Path: utzoo!utgpu!watmath!clyde!att!rutgers!cmcl2!nrl-cmf!ukma!tut.cis.ohio-state.edu!cwjcc!mailrus!uwmcsd1!marque!uunet!mcvax!ukc!reading!riddle!domo
From: domo@riddle.UUCP (Dominic Dunlop)
Newsgroups: comp.unix.xenix
Subject: Re: crypt
Message-ID: <947@riddle.UUCP>
Date: 1 Dec 88 12:36:16 GMT
References: <1238@amelia.nas.nasa.gov>
Reply-To: domo@riddle.UUCP (Dominic Dunlop)
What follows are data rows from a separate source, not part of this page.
/-! ### abandon -/

@[simp] theorem State.abandon_resetPhase (o : Owner) : (s.abandon o).resetPhase = s.resetPhase := rfl
@[simp] theorem State.abandon_epoch (o : Owner) : (s.abandon o).epoch = s.epoch := rfl
@[simp] theorem State.abandon_journal (o : Owner) : (s.abandon o).journal = s.journal := rfl
@[simp] theorem State.abandon_regions (o : Owner) : (s.abandon o).regions = s.regions := rfl
@[simp] theorem State.abandon_gate (o : Owner) : (s.abandon o).gate = s.gate := rfl
@[simp] theorem State.abandon_policy (o : Owner) : (s.abandon o).policy = s.policy := rfl
@[simp] theorem State.abandon_waq (o : Owner) : (s.abandon o).waq = s.waq := rfl
@[simp] theorem State.abandon_ltt (o : Owner) : (s.abandon o).ltt = s.ltt := rfl
@[simp] theorem State.abandon_captures (o : Owner) : (s.abandon o).captures = s.captures := rfl
@[simp] theorem State.abandon_ops (o : Owner) : (s.abandon o).ops = s.ops := rfl
@[simp] theorem State.abandon_timer (o : Owner) : (s.abandon o).timer = s.timer := rfl
@[simp] theorem State.abandon_engine (o : Owner) : (s.abandon o).engine = s.engine := rfl
@[simp] theorem State.abandon_recovery (o : Owner) : (s.abandon o).recovery = s.recovery := rfl
@[simp] theorem State.abandon_scan (o : Owner) : (s.abandon o).scan = s.scan := rfl
@[simp] theorem State.abandon_inspect (o : Owner) : (s.abandon o).inspect = s.inspect := rfl
@[simp] theorem State.abandon_answers (o : Owner) : (s.abandon o).answers = s.answers := rfl
@[simp] theorem State.abandon_i2c (o : Owner) : (s.abandon o).i2c = s.i2c := rfl
@[simp] theorem State.abandon_mailbox (o : Owner) : (s.abandon o).mailbox = s.mailbox := rfl
@[simp] theorem State.abandon_events (o : Owner) : (s.abandon o).events = s.events := rfl
@[simp] theorem State.abandon_faultLevel (o : Owner) : (s.abandon o).faultLevel = s.faultLevel := rfl
@[simp] theorem State.abandon_draws (o : Owner) : (s.abandon o).draws = s.draws := rfl
@[simp] theorem State.abandon_pending (o : Owner) : (s.abandon o).pending = s.pending := rfl

/-! ### setWaqState -/

@[simp] theorem State.setWaqState_resetPhase (q : BitVec 4) (g : BitVec 6) (st : WaqState) :
    (s.setWaqState q g st).resetPhase = s.resetPhase := rfl
@[simp] theorem State.setWaqState_epoch (q : BitVec 4) (g : BitVec 6) (st : WaqState) :
    (s.setWaqState q g st).epoch = s.epoch := rfl
@[simp] theorem State.setWaqState_journal (q : BitVec 4) (g : BitVec 6) (st : WaqState) :
    (s.setWaqState q g st).journal = s.journal := rfl
@[simp] theorem State.setWaqState_regions (q : BitVec 4) (g : BitVec 6) (st : WaqState) :
    (s.setWaqState q g st).regions = s.regions := rfl
@[simp] theorem State.setWaqState_gate (q : BitVec 4) (g : BitVec 6) (st : WaqState) :
    (s.setWaqState q g st).gate = s.gate := rfl
@[simp] theorem State.setWaqState_policy (q : BitVec 4) (g : BitVec 6) (st : WaqState) :
    (s.setWaqState q g st).policy = s.policy := rfl
@[simp] theorem State.setWaqState_waq (q : BitVec 4) (g : BitVec 6) (st : WaqState) :
    (s.setWaqState q g st).waq =
      s.waq.map fun e => if e.keyIs q g then { e with state := st } else e := rfl
@[simp] theorem State.setWaqState_ltt (q : BitVec 4) (g : BitVec 6) (st : WaqState) :
    (s.setWaqState q g st).ltt = s.ltt := rfl
@[simp] theorem State.setWaqState_captures (q : BitVec 4) (g : BitVec 6) (st : WaqState) :
    (s.setWaqState q g st).captures = s.captures := rfl
@[simp] theorem State.setWaqState_ops (q : BitVec 4) (g : BitVec 6) (st : WaqState) :
    (s.setWaqState q g st).ops = s.ops := rfl
@[simp] theorem State.setWaqState_timer (q : BitVec 4) (g : BitVec 6) (st : WaqState) :
    (s.setWaqState q g st).timer = s.timer := rfl
@[simp] theorem State.setWaqState_engine (q : BitVec 4) (g : BitVec 6) (st : WaqState) :
    (s.setWaqState q g st).engine = s.engine := rfl
@[simp] theorem State.setWaqState_recovery (q : BitVec 4) (g : BitVec 6) (st : WaqState) :
    (s.setWaqState q g st).recovery = s.recovery := rfl
@[simp] theorem State.setWaqState_scan (q : BitVec 4) (g : BitVec 6) (st : WaqState) :
    (s.setWaqState q g st).scan = s.scan := rfl
@[simp] theorem State.setWaqState_inspect (q : BitVec 4) (g : BitVec 6) (st : WaqState) :
    (s.setWaqState q g st).inspect = s.inspect := rfl
@[simp] theorem State.setWaqState_mport (q : BitVec 4) (g : BitVec 6) (st : WaqState) :
    (s.setWaqState q g st).mport = s.mport := rfl
@[simp] theorem State.setWaqState_answers (q : BitVec 4) (g : BitVec 6) (st : WaqState) :
    (s.setWaqState q g st).answers = s.answers := rfl
@[simp] theorem State.setWaqState_i2c (q : BitVec 4) (g : BitVec 6) (st : WaqState) :
    (s.setWaqState q g st).i2c = s.i2c := rfl
@[simp] theorem State.setWaqState_mailbox (q : BitVec 4) (g : BitVec 6) (st : WaqState) :
    (s.setWaqState q g st).mailbox = s.mailbox := rfl
@[simp] theorem State.setWaqState_events (q : BitVec 4) (g : BitVec 6) (st : WaqState) :
    (s.setWaqState q g st).events = s.events := rfl
@[simp] theorem State.setWaqState_faultLevel (q : BitVec 4) (g : BitVec 6) (st : WaqState) :
    (s.setWaqState q g st).faultLevel = s.faultLevel := rfl
@[simp] theorem State.setWaqState_draws (q : BitVec 4) (g : BitVec 6) (st : WaqState) :
    (s.setWaqState q g st).draws = s.draws := rfl
@[simp] theorem State.setWaqState_pending (q : BitVec 4) (g : BitVec 6) (st : WaqState) :
    (s.setWaqState q g st).pending = s.pending := rfl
Organization: Sphinx Ltd., Maidenhead, England
Lines: 19

In article <1238@amelia.nas.nasa.gov> BOB@earth.arc.nasa.gov.arpa
(Bob Day) writes:
>I've just started writing an application in which I need crypt (the password
>encryption function), but much to my surprise I've discovered that it's not
>there (Xenix 2.2.3).  It is in the lint library (/usr/lib/llibc), but it's 
>not in any of the object libraries (/lib/[LMS]libc.a).  Does anyone know why 
>SCO left this one out?

Hmmm.  Could be that you've got the export version of Xenix.  We aliens
definitely don't get crypt(3X).  Instead we have to look in _UNIX System
Security_ by Kochan and Wood (Hayden, 1985) for a listing of a C language
implementation of the Data Encryption Standard, or in Scientific American,
November and December 1988, for a reasonably exhaustive discussion.
Unfortunately, neither of these sources detail how crypt(3X) peturbs the
algorithm in one of 4,096 different ways according to the ``salt'', so we
would still have difficulty if we wanted to reimplement.  Sigh.